Location
- 3600 Butch Cassidy Way Reno, Nevada 89511 United States 39°23′15″N 119°46′37″W﻿ / ﻿39.387387°N 119.777026°W

Information
- Type: Public secondary
- Established: 1992
- Principal: Jay Salter
- Teaching staff: 49.50 (on an FTE basis)
- Enrollment: 1,287 (2023–2024)
- Student to teacher ratio: 26.00
- Campus type: Suburban
- Colors: Black and Gold
- Mascot: Grizzly Bear
- Website: https://www.washoeschools.net/galena

= Galena High School (Nevada) =

Galena High School is a public secondary school in Southwest Reno, Nevada that is a part of the Washoe County School District. The school mascot is the Grizzly Bear, and the school's colors are black and gold. Their sports teams are known as the "Galena Grizzlies".

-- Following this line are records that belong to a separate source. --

-- ==== Sys2Proof/Laws/Sampled.lean ====
section
/-! SUPPORT. What sampled bits and waves can change at the link, what the scanner's updates leave alone, and what one clock of the image read
leaves alone. -/

namespace Sys2Proof.Machine

/-! ### Bits that no other operation takes (R8, R135, R152) -/

/-- What bits of the line can change while no frame ends: line tracking, the reception, the bit timing, the start instant, and, while DETACHED alone, the
quiet counts with the return to ACTIVE. -/
structure Sampled (s t : State) : Prop where
  rest : { t with timeBase := s.timeBase, link := s.link } = s
  timeBase : { t.timeBase with timestamp := s.timeBase.timestamp } = s.timeBase
  link : { t.link with
    tracking := s.link.tracking, reception := s.link.reception, clock := s.link.clock, state := s.link.state, tec := s.link.tec
    recv := s.link.recv, quietRun := s.link.quietRun, quietCount := s.link.quietCount } = s.link
  counts : s.link.state ≠ .detached →
    { t.link with tracking := s.link.tracking, reception := s.link.reception, clock := s.link.clock } = s.link
  returned : t.link.state = s.link.state ∨ (s.link.state = .detached ∧ t.link.state = .active)

theorem Sampled.refl (s : State) : Sampled s s := ⟨rfl, rfl, rfl, fun _ => rfl, .inl rfl⟩

theorem Sampled.trans {s t u : State} (h : Sampled s t) (k : Sampled t u) : Sampled s u where
  rest := (congrArg (fun x : State => { x with timeBase := s.timeBase, link := s.link }) k.rest).trans h.rest
  timeBase := (congrArg (fun x : TimeBase => { x with timestamp := s.timeBase.timestamp }) k.timeBase).trans h.timeBase
  link := (congrArg (fun x : Link => { x with
    tracking := s.link.tracking, reception := s.link.reception, clock := s.link.clock, state := s.link.state, tec := s.link.tec
    recv := s.link.recv, quietRun := s.link.quietRun, quietCount := s.link.quietCount }) k.link).trans h.link
  counts := fun e =>
    have e' : t.link.state ≠ .detached := by
      rcases h.returned with h | h
      · rwa [h]
      · exact absurd h.1 e
    (congrArg (fun x : Link => { x with
      tracking := s.link.tracking, reception := s.link.reception, clock := s.link.clock }) (k.counts e')).trans
      (h.counts e)
  returned := by
    rcases h.returned with h | ⟨h, h'⟩ <;> rcases k.returned with k | ⟨k, k'⟩ <;> simp_all

theorem quietBit_of_not_detached (l : Link) (b : Bool) (h : l.state ≠ .detached) : quietBit l b = l := if_neg h

theorem quietBits_sampled (b : Bool) (s : State) : Sampled s (quietBits [b] s) := by
  by_cases h : s.link.state = .detached
  · refine ⟨rfl, rfl, ?_, fun e => absurd h e, ?_⟩ <;> simp only [quietBits, List.foldl, State.setLink, quietBit, if_pos h]
    · split_ifs <;> rfl
    · split_ifs <;> first | exact .inl rfl | exact .inr ⟨h, rfl⟩
  · have e : quietBits [b] s = s := by simp only [quietBits, List.foldl, quietBit_of_not_detached _ _ h, State.setLink]
    rw [e]; exact Sampled.refl s

theorem trackBit_sampled (s : State) (b : Bool) : Sampled s (trackBit s b) := by
  unfold trackBit startReception
  (repeat' split) <;> exact ⟨rfl, rfl, rfl, fun _ => rfl, .inl rfl⟩

theorem sampleBit_sampled (s : State) (b : Bool) : Sampled s (sampleBit s b) := by
  unfold sampleBit
  split
  · exact trackBit_sampled s b
  · exact (trackBit_sampled s b).trans (quietBits_sampled b _)

/-- All that bits that no other operation takes can do (R8, R135, R152). -/
theorem sampleBits_sampled (bits : List Bool) (s : State) : Sampled s (sampleBits bits s) := by
  induction bits generalizing s with
  | nil => exact Sampled.refl s
  | cons b bits ih => exact (sampleBit_sampled s b).trans (ih _)

/-! ### The bit timing (R134) -/

@[simp] theorem takeBits_sampled (cfg : Settings) (f : List Bool → State → State) (bits : List Bool) (s : State) :
    takeBits cfg f (.sampled bits) s = f bits s := rfl

/-- All that the bits of the line can do in a command: what sampled bits do, and with a wave the bit timing is set (R134). -/
theorem takeBits_cases (cfg : Settings) (f : List Bool → State → State) (line : Line) (s : State) :
    (∃ bits : List Bool, takeBits cfg f line s = f bits s) ∨
      ∃ (bits : List Bool) (clock : BitClock),
        takeBits cfg f line s = (f bits s).setLink { (f bits s).link with clock := clock } := by
  cases line with
  | sampled bits => exact .inl ⟨bits, rfl⟩
  | wave before levels => exact .inr ⟨_, _, rfl⟩

/-- Where no end is kept the bit timing goes by the link as it stands (R134; assumption log 18). -/
theorem onLine_of_no_end (cfg : Settings) (s : State) (h : attemptOver s.link = false) (k : endKept s.link = false) :
    onLine cfg s = s.link := by
  simp only [onLine, afterKeptEnds, h, k, Bool.or_self, Bool.false_eq_true, if_false]

/-- A kept end is taken before the bit timing goes on (R134; assumption log 18). -/
theorem afterKeptEnds_of_end (cfg : Settings) (n : Nat) (s : State) (h : attemptOver s.link = true ∨ endKept s.link = true) :
    afterKeptEnds cfg (n + 1) s = afterKeptEnds cfg n (takeKeptEnd cfg s) := by
  rcases h with h | h <;> simp [afterKeptEnds, h]

/-- A bit has 20 quanta (R134). -/
theorem endBit_quantum (l : Link) (c : BitClock) : (endBit l c).quantum < quantaPerBit := by
  unfold endBit
  split
  · assumption
  · exact Nat.succ_pos _

/-- The end of a quantum leaves the bit timing in one of the 20 (R134). -/
theorem endQuantum_quantum (view : List Bool → Link) (level : Bool) (p : Sampling) :
    (endQuantum view level p).clock.quantum < quantaPerBit := endBit_quantum _ _

/-! ### The scanner (R19, R20) -/

@[simp] theorem scannerMainsEnd_control (g : Six Bool) (sc : Scanner) : (scannerMainsEnd g sc).control = sc.control := rfl
@[simp] theorem scannerMainsEnd_limiter (g : Six Bool) (sc : Scanner) : (scannerMainsEnd g sc).limiter = sc.limiter := rfl
@[simp] theorem scannerMainsEnd_zones (g : Six Bool) (sc : Scanner) : (scannerMainsEnd g sc).zones = sc.zones := rfl
@[simp] theorem scannerMainsEnd_voltage (g : Six Bool) (sc : Scanner) : (scannerMainsEnd g sc).voltage = sc.voltage := rfl
@[simp] theorem scannerMainsEnd_voltageClass (g : Six Bool) (sc : Scanner) :
    (scannerMainsEnd g sc).voltageClass = sc.voltageClass := rfl
@[simp] theorem scannerMainsEnd_scanDue (g : Six Bool) (sc : Scanner) : (scannerMainsEnd g sc).scanDue = sc.scan := rfl

@[simp] theorem armScanner_control (k : Nat) (c : Cycle) (sc : Scanner) : (armScanner k c sc).control = sc.control := rfl
@[simp] theorem armScanner_limiter (k : Nat) (c : Cycle) (sc : Scanner) : (armScanner k c sc).limiter = sc.limiter := rfl
@[simp] theorem armScanner_zones (k : Nat) (c : Cycle) (sc : Scanner) : (armScanner k c sc).zones = sc.zones := rfl
@[simp] theorem armScanner_scanDue (k : Nat) (c : Cycle) (sc : Scanner) : (armScanner k c sc).scanDue = sc.scanDue := rfl
@[simp] theorem armScanner_windowDue (k : Nat) (c : Cycle) (sc : Scanner) : (armScanner k c sc).windowDue = sc.windowDue := rfl

/-- A window taken from the scanner changes no record. -/
theorem takeWindow_kept (sc : Scanner) :
    { takeWindow sc with window := sc.window, windowDue := sc.windowDue } = sc ∧ (takeWindow sc).windowDue = none := by
  unfold takeWindow
  split <;> rename_i h
  · exact ⟨rfl, rfl⟩
  · exact ⟨rfl, h⟩

/-! ### The image read (R198) -/

/-- The bits of a byte in progress move, and at its eighth the retained image and the running check; nothing else (R198). -/
theorem takeMiso_kept (m : Bool) (l : Loader) :
    { takeMiso m l with shift := l.shift, retained := l.retained, runningCheck := l.runningCheck } = l := by
  unfold takeMiso
  by_cases h : (l.shift ++ [m]).length < 8
  · rw [if_pos h]
  · rw [if_neg h]; rfl

theorem endRead_settled (l : Loader) : (endRead l).settled = l.settled := by
  unfold endRead; split <;> rfl

theorem risingEdge_settled (m : Bool) (l : Loader) : (risingEdge m l).settled = l.settled := by
  unfold risingEdge
  rw [endRead_settled]
  by_cases h : l.clocks < commandClocks
  · simp only [if_pos h]
  · have e := congrArg Loader.settled (takeMiso_kept m l)
    simp only [if_neg h]
    exact e

/-- One clock keeps the settled fields (R198). -/
theorem spiClock_settled (l : Loader) (m : Bool) : (spiClock l m).settled = l.settled := by
  unfold spiClock
  split
  · exact risingEdge_settled m l
  · rfl

/-- Outside a read the levels do nothing (R198). -/
theorem spiClocks_of_not_reading (bits : List Bool) (l : Loader) (h : l.state ≠ .reading) : bits.foldl spiClock l = l := by
  induction bits with
  | nil => rfl
  | cons b bits ih => rw [List.foldl_cons, spiClock, if_neg h, ih]

end Sys2Proof.Machine
end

Galena has been accredited by the Northwest Association of Accredited Schools.

== Academics ==
Galena's academic program has been noted by Newsweek as one of the top 500 high schools in the country, ranking at 474th out of the entire nation.

=== AP Classes ===
Advanced Placement classes are usually taken by students at Galena in their junior and senior years, but some may even take them in their sophomore year. The classes have very high pass rates on the AP exams when compared to the rest of the school district. Many students take the AP classes at Galena because of the high quality of the education.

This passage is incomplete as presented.